Жизнь и ее мелочи — страница 48 из 52

Молодой муж с удивлением наблюдал семейную метаморфозу, пока не понял, что это въедливое существо, прикидывавшееся ангелом, ему не интересно, даже больше – сильно раздражает. Когда слышал обращение «любимый», просыпалось желание заткнуть пальцами уши.

Большинство женщин, если требует ситуация, умеют приспосабливаться к трудным обстоятельствам, не ломая себя, принимая нужное положение, нисколько от этого не страдая и даже получая удовольствие. Мужчина такой гибкостью не обладает. Он дёргается, срывается, убегая от неудобств всё дальше и в конце концов разрывает связь. В лучшем случае, замыкается в себе, формально соглашаясь с любыми предложениями, лишь бы оставили в покое. Окольцованный бухгалтер продолжил жить тихо, опуская частности, чтобы не оказаться втянутым ещё глубже во что-то неведомое.

Блокнот.

Сказочно-пушкинская Людмила перестала быть Милочкой и стала Людой, что откровенно смахивает на людо-едку. Жена и впрямь оказалась каннибалом, только виртуальным, глодала не тело, а душу, что ещё хуже, поскольку убивает не сразу, а продлевает мучения, долбя в одно и то же место, пока оно не потеряет чувствительность.

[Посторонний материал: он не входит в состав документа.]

theorem roleWrite_keep (a0) (a1) (a2) (a3) : Keep 98304 a3 (roleWrite a0 a1 a2 a3) := by
  unfold roleWrite
  refine Keep.ite ?_ ?_
  · refine Keep.iWrite (m := 98304) rfl ?_ ?_
    · intro y1
      refine Keep.onBit (m := 98304) ?_ ?_
      · intro y2
        refine Keep.ite ?_ ?_
        · exact Keep.refl _ _
        · refine Keep.step (modRole_keep _ _ (fun _ => List.prefix_rfl)) rfl ?_
          exact Keep.refl _ _
      · exact Keep.refl _ _
    · exact Keep.refl _ _
  · refine Keep.ite ?_ ?_
    · refine Keep.step (jobRecWrite_keep _ _ _) rfl ?_
      exact Keep.refl _ _
    · exact Keep.refl _ _

theorem bootWrite_keep (a0) (a1) (a2) (a3) : Keep 4194302 a3 (bootWrite a0 a1 a2 a3) := by
  unfold bootWrite
  extract_lets -merge -underBinder +onlyGivenNames z1
  refine Keep.ite ?_ ?_
  · refine Keep.onBit (m := 4194302) ?_ ?_
    · intro y2
      refine Keep.step (nextOf_keep (execWake_keep _ _)) rfl ?_
      exact Keep.refl _ _
    · refine Keep.onBit (m := 4194302) ?_ ?_
      · intro y3
        refine Keep.step (nextOf_keep (execDark_keep _ _)) rfl ?_
        exact Keep.refl _ _
      · refine Keep.onBit (m := 4194302) ?_ ?_
        · intro y4
          refine Keep.step (nextOf_keep (execRestart_keep _ _)) rfl ?_
          exact Keep.refl _ _
        · exact Keep.refl _ _
  · refine Keep.ite ?_ ?_
    · refine Keep.iWrite (m := 4194302) rfl ?_ ?_
      · intro y5
        refine Keep.onBit (m := 4194302) ?_ ?_
        · intro y6
          refine Keep.step (scriptCheck_keep _ _) rfl ?_
          exact Keep.refl _ _
        · exact Keep.refl _ _
      · exact Keep.refl _ _
    · refine Keep.ite ?_ ?_
      · refine Keep.iWrite (m := 4194302) rfl ?_ ?_
        · intro y7
          refine Keep.step (modRole_keep _ _ (fun _ => List.prefix_rfl)) rfl ?_
          exact Keep.refl _ _
        · exact Keep.refl _ _
      · refine Keep.ite ?_ ?_
        · refine Keep.iWrite (m := 4194302) rfl ?_ ?_
          · intro y8
            refine Keep.step (modBoot_keep _ _ (fun _ => Nat.le_refl _)) rfl ?_
            exact Keep.refl _ _
          · exact Keep.refl _ _
        · refine Keep.ite ?_ ?_
          · refine Keep.iWrite (m := 4194302) rfl ?_ ?_
            · intro y9
              refine Keep.ite ?_ ?_
              · refine Keep.step (flashRead_keep _) rfl ?_
                exact Keep.refl _ _
              · refine Keep.ite ?_ ?_
                · refine Keep.step (flashStart_keep _ _ _) rfl ?_
                  exact Keep.refl _ _
                · refine Keep.ite ?_ ?_
                  · refine Keep.step (flashStart_keep _ _ _) rfl ?_
                    exact Keep.refl _ _
                  · exact Keep.refl _ _
            · exact Keep.refl _ _
          · refine Keep.ite ?_ ?_
            · refine Keep.iWrite (m := 4194302) rfl ?_ ?_
              · intro y10
                refine Keep.step (modBoot_keep _ _ (fun _ => Nat.le_refl _)) rfl ?_
                exact Keep.refl _ _
              · exact Keep.refl _ _
            · exact Keep.refl _ _

theorem tcWrite_keep (a0) (a1) (a2) (a3) : Keep 6416022 a3 (tcWrite a0 a1 a2 a3) := by
  unfold tcWrite
  refine Keep.ite ?_ ?_
  · refine Keep.onBit (m := 6416022) ?_ ?_
    · intro y1
      refine Keep.step (reelStop_keep _) rfl ?_
      exact Keep.refl _ _
    · refine Keep.onBit (m := 6416022) ?_ ?_
      · intro y2
        refine Keep.step (reelStart_keep _) rfl ?_
        exact Keep.refl _ _
      · refine Keep.onBit (m := 6416022) ?_ ?_
        · intro y3
          refine Keep.step (nextOf_keep (execSwapCancel_keep _ _)) rfl ?_
          exact Keep.refl _ _
        · refine Keep.onBit (m := 6416022) ?_ ?_
          · intro y4
            refine Keep.step (swapArm_keep _) rfl ?_
            exact Keep.refl _ _
          · exact Keep.refl _ _
  · refine Keep.ite ?_ ?_
    · refine Keep.step (pauseWrite_keep _ _ _ _ _) rfl ?_
      exact Keep.refl _ _
    · exact Keep.refl _ _

theorem tsiWrite_keep (a0) (a1) (a2) (a3) (a4) : Keep 98816 a4 (tsiWrite a0 a1 a2 a3 a4) := by
  unfold tsiWrite
  extract_lets -merge -underBinder +onlyGivenNames z1
  refine Keep.ite ?_ ?_
  · refine Keep.iWrite (m := 98816) rfl ?_ ?_
    · intro y2
      refine Keep.step (modSite_keep _ _ _) rfl ?_
      exact Keep.refl _ _
    · exact Keep.refl _ _
  · refine Keep.ite ?_ ?_
    · split
      · refine Keep.iWrite (m := 98816) rfl ?_ ?_
        · intro y5
          refine Keep.step (laneTapWrite_keep _ _ _ _ _ _) rfl ?_
          exact Keep.refl _ _
        · exact Keep.refl _ _
      · exact Keep.refl _ _
    · exact Keep.refl _ _

theorem podWrite_keep (a0) (a1) (a2) (a3) : Keep 5621256 a3 (podWrite a0 a1 a2 a3) := by
  unfold podWrite
  extract_lets -merge -underBinder +onlyGivenNames z1 z2 z3 z4
  refine Keep.ite ?_ ?_
  · refine Keep.iWrite (m := 5621256) rfl ?_ ?_
    · intro y5
      refine Keep.onBit (m := 5621256) ?_ ?_
      · intro y6
        refine Keep.step (quarantineEnd_keep _ _) rfl ?_
        exact Keep.refl _ _
      · exact Keep.refl _ _
    · exact Keep.refl _ _
  · refine Keep.ite ?_ ?_
    · refine Keep.iWrite (m := 5621256) rfl ?_ ?_
      · intro y7
        refine Keep.onBit (m := 5621256) ?_ ?_
        · intro y8
          refine Keep.step (modPod_keep _ _) rfl ?_
          refine Keep.step (nextChanged_keep _) rfl ?_
          exact Keep.refl _ _
        · refine Keep.onBit (m := 5621256) ?_ ?_
          · intro y9
            refine Keep.step (rtCancel_keep _) rfl ?_
            exact Keep.refl _ _
          · refine Keep.onBit (m := 5621256) ?_ ?_
            · intro y10
              refine Keep.step (rtSwap_keep _) rfl ?_
              exact Keep.refl _ _
            · refine Keep.onBit (m := 5621256) ?_ ?_
              · intro y11
                refine Keep.step (rtCheck_keep _) rfl ?_
                exact Keep.refl _ _
              · exact Keep.refl _ _
      · exact Keep.refl _ _
    · refine Keep.ite ?_ ?_
      · refine Keep.iWrite (m := 5621256) rfl ?_ ?_
        · intro y12
          refine Keep.step (setSel_keep _ _ _ _) rfl ?_
          exact Keep.refl _ _
        · exact Keep.refl _ _
      · refine Keep.ite ?_ ?_
        · refine Keep.iWrite (m := 5621256) rfl ?_ ?_
          · intro y13
            refine Keep.step (modPod_keep _ _) rfl ?_
            refine Keep.step (nextChanged_keep _) rfl ?_
            exact Keep.refl _ _
          · exact Keep.refl _ _
        · refine Keep.ite ?_ ?_
          · refine Keep.iWrite (m := 5621256) rfl ?_ ?_
            · intro y14
              refine Keep.step (modPod_keep _ _) rfl ?_
              refine Keep.step (nextChanged_keep _) rfl ?_
              exact Keep.refl _ _
            · exact Keep.refl _ _
          · exact Keep.refl _ _

theorem focWrite_keep (a0) (a1) (a2) (a3) : Keep 100352 a3 (focWrite a0 a1 a2 a3) := by
  unfold focWrite
  refine Keep.ite ?_ ?_
  · refine Keep.iWrite (m := 100352) rfl ?_ ?_
    · intro y1
      refine Keep.step (modFoc_keep _ _) rfl ?_
      exact Keep.refl _ _
    · exact Keep.refl _ _
  · refine Keep.ite ?_ ?_
    · refine Keep.iWrite (m := 100352) rfl ?_ ?_
      · intro y2
        refine Keep.onBit (m := 100352) ?_ ?_
        · intro y3
          refine Keep.step (warmSave_keep _) rfl ?_
          exact Keep.refl _ _
        · exact Keep.refl _ _
      · exact Keep.refl _ _
    · exact Keep.refl _ _

theorem fltWrite_keep (a0) (a1) (a2) (a3) : Keep 2211840 a3 (fltWrite a0 a1 a2 a3) := by
  unfold fltWrite
  refine Keep.ite ?_ ?_
  · refine Keep.onBit (m := 2211840) ?_ ?_
    · intro y1
      refine Keep.step (nextOf_keep (execFltAlertAck_keep _ _)) rfl ?_
      exact Keep.refl _ _
    · exact Keep.refl _ _
  · refine Keep.ite ?_ ?_
    · refine Keep.iWrite (m := 2211840) rfl ?_ ?_
      · intro y2
        refine Keep.onBit (m := 2211840) ?_ ?_
        · intro y3
          refine Keep.step (firstClear_keep _) rfl ?_
          exact Keep.refl _ _
        · exact Keep.refl _ _
      · exact Keep.refl _ _
    · refine Keep.ite ?_ ?_
      · refine Keep.onBit (m := 2211840) ?_ ?_
        · intro y4
          refine Keep.step (nextOf_keep (execFltOuttakeUnfreeze_keep _ _)) rfl ?_
          exact Keep.refl _ _
        · exact Keep.refl _ _
      · refine Keep.ite ?_ ?_
        · refine Keep.iWrite (m := 2211840) rfl ?_ ?_
          · intro y5
            refine Keep.step (fenceClear_keep _ _) rfl ?_
            exact Keep.refl _ _
          · exact Keep.refl _ _
        · exact Keep.refl _ _

theorem updWrite_keep (a0) (a1) (a2) (a3) : Keep 229376 a3 (updWrite a0 a1 a2 a3) := by
  unfold updWrite
  refine Keep.ite ?_ ?_
  · refine Keep.iWrite (m := 229376) rfl ?_ ?_
    · intro y1
      refine Keep.onBit (m := 229376) ?_ ?_
      · intro y2
        refine Keep.step (abortSlot_keep _) rfl ?_
        exact Keep.refl _ _
      · refine Keep.onBit (m := 229376) ?_ ?_
        · intro y3
          refine Keep.step (activate_keep _ _) rfl ?_
          exact Keep.refl _ _
        · exact Keep.refl _ _
    · exact Keep.refl _ _
  · exact Keep.refl _ _

theorem mstStoreWrite_keep (a0) (a1) (a2) : Keep 4 a2 (mstStoreWrite a0 a1 a2) := by
  unfold mstStoreWrite
  extract_lets -merge -underBinder +onlyGivenNames z1
  refine Keep.ite ?_ ?_
  · refine Keep.step (modSlu_keep _ _) rfl ?_
    exact Keep.refl _ _
  · exact Keep.refl _ _

theorem storeWrite_keep (a0) (a1) (a2) (a3) : Keep 6 a3 (storeWrite a0 a1 a2 a3) := by
  unfold storeWrite
  refine Keep.ite ?_ ?_
  · exact Keep.refl _ _
  · refine Keep.ite ?_ ?_
    · refine Keep.step (mstStoreWrite_keep _ _ _) rfl ?_
      exact Keep.refl _ _
    · refine Keep.step (reelWrite_keep _ _ _) rfl ?_
      exact Keep.refl _ _

theorem regWrite_keep (a0) (a1) (a2) (a3) : Keep 8388606 a3 (regWrite a0 a1 a2 a3) := by
  unfold regWrite
  extract_lets -merge -underBinder +onlyGivenNames z1 z2
  refine Keep.ite ?_ ?_
  · exact Keep.refl _ _
  · split
    · refine Keep.ite ?_ ?_
      · refine Keep.step (setSel_keep _ _ _ _) rfl ?_
        exact Keep.refl _ _
      · exact Keep.refl _ _
    · split
      · refine Keep.ite ?_ ?_
        · refine Keep.step (stage_keep _ _ _ _ _) rfl ?_
          exact Keep.refl _ _
        · exact Keep.refl _ _
      · refine Keep.ite ?_ ?_
        · refine Keep.step (commitWrite_keep _ _ _ _) rfl ?_
          exact Keep.refl _ _
        · refine Keep.ite ?_ ?_
          · refine Keep.step (roleWrite_keep _ _ _ _) rfl ?_
            exact Keep.refl _ _
          · refine Keep.ite ?_ ?_
            · refine Keep.step (bootWrite_keep _ _ _ _) rfl ?_
              exact Keep.refl _ _
            · refine Keep.ite ?_ ?_
              · refine Keep.step (tcWrite_keep _ _ _ _) rfl ?_
                exact Keep.refl _ _
              · refine Keep.ite ?_ ?_
                · refine Keep.ite ?_ ?_
                  · refine Keep.onBit (m := 8388606) ?_ ?_
                    · intro y9
                      refine Keep.step (reelClear_keep _) rfl ?_
                      exact Keep.refl _ _
                    · refine Keep.onBit (m := 8388606) ?_ ?_
                      · intro y10
                        refine Keep.step (reelCheck_keep _) rfl ?_
                        exact Keep.refl _ _
                      · exact Keep.refl _ _
                  · exact Keep.refl _ _
                · refine Keep.ite ?_ ?_
                  · refine Keep.onBit (m := 8388606) ?_ ?_
                    · intro y11
                      refine Keep.step (nextOf_keep (execPeakClearAll_keep _ _)) rfl ?_
                      exact Keep.refl _ _
                    · refine Keep.onBit (m := 8388606) ?_ ?_
                      · intro y12
                        refine Keep.step (nextOf_keep (execPeakClearSelected_keep _ _)) rfl ?_
                        exact Keep.refl _ _
                      · exact Keep.refl _ _
                  · refine Keep.ite ?_ ?_
                    · refine Keep.iWrite (m := 8388606) rfl ?_ ?_
                      · intro y13
                        refine Keep.step (modBlk_keep _ _) rfl ?_
                        exact Keep.refl _ _
                      · exact Keep.refl _ _
                    · refine Keep.ite ?_ ?_
                      · refine Keep.step (tsiWrite_keep _ _ _ _ _) rfl ?_
                        exact Keep.refl _ _
                      · refine Keep.ite ?_ ?_
                        · refine Keep.step (podWrite_keep _ _ _ _) rfl ?_
                          exact Keep.refl _ _
                        · refine Keep.ite ?_ ?_
                          · refine Keep.step (focWrite_keep _ _ _ _) rfl ?_
                            exact Keep.refl _ _
                          · refine Keep.ite ?_ ?_
                            · refine Keep.iWrite (m := 8388606) rfl ?_ ?_
                              · intro y14
                                refine Keep.step (modGaf_keep _ _) rfl ?_
                                exact Keep.refl _ _
                              · exact Keep.refl _ _
                            · refine Keep.ite ?_ ?_
                              · refine Keep.step (fltWrite_keep _ _ _ _) rfl ?_
                                exact Keep.refl _ _
                              · refine Keep.ite ?_ ?_
                                · refine Keep.iWrite (m := 8388606) rfl ?_ ?_
                                  · intro y15
                                    refine Keep.onBit (m := 8388606) ?_ ?_
                                    · intro y16
                                      refine Keep.step (handover_keep _) rfl ?_
                                      exact Keep.refl _ _
                                    · exact Keep.refl _ _
                                  · exact Keep.refl _ _
                                · refine Keep.ite ?_ ?_
                                  · refine Keep.step (updWrite_keep _ _ _ _) rfl ?_
                                    exact Keep.refl _ _
                                  · refine Keep.ite ?_ ?_
                                    · refine Keep.onBit (m := 8388606) ?_ ?_
                                      · intro y17
                                        refine Keep.step (facEnter_keep _ _ _) rfl ?_
                                        exact Keep.refl _ _
                                      · exact Keep.refl _ _
                                    · refine Keep.ite ?_ ?_
                                      · refine Keep.step (storeWrite_keep _ _ _ _) rfl ?_
                                        exact Keep.refl _ _
                                      · exact Keep.refl _ _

Вначале, по наивности и неопытности, пытался мягко сопротивляться. Говорю: «Ну, что ты вбила в свою глупую маленькую головку? Тот, кто заставляет других жить по чужим правилам, эгоист, а в массовых масштабах – фашист, вспомни немцев. Отбери порядок – и рухнет основа твоего представления о бытии. Мир прекрасен и разнообразен. Живи свободнее и почувствуешь себя счастливой».

Ворчит, недовольна: я и так счастлива, какие немцы?

Не забыть посмотреть у немца Брема про комаров. Что за человеческая сладость их прельщает? Москва в августе просто спеклась от жары. Согласился съездить в Серебряный Бор искупаться, потом два дня с остервенением чесал щиколотки. Если бы меня все так любили, как комары. А жену, кстати, не тронули. Мне бы их интуицию.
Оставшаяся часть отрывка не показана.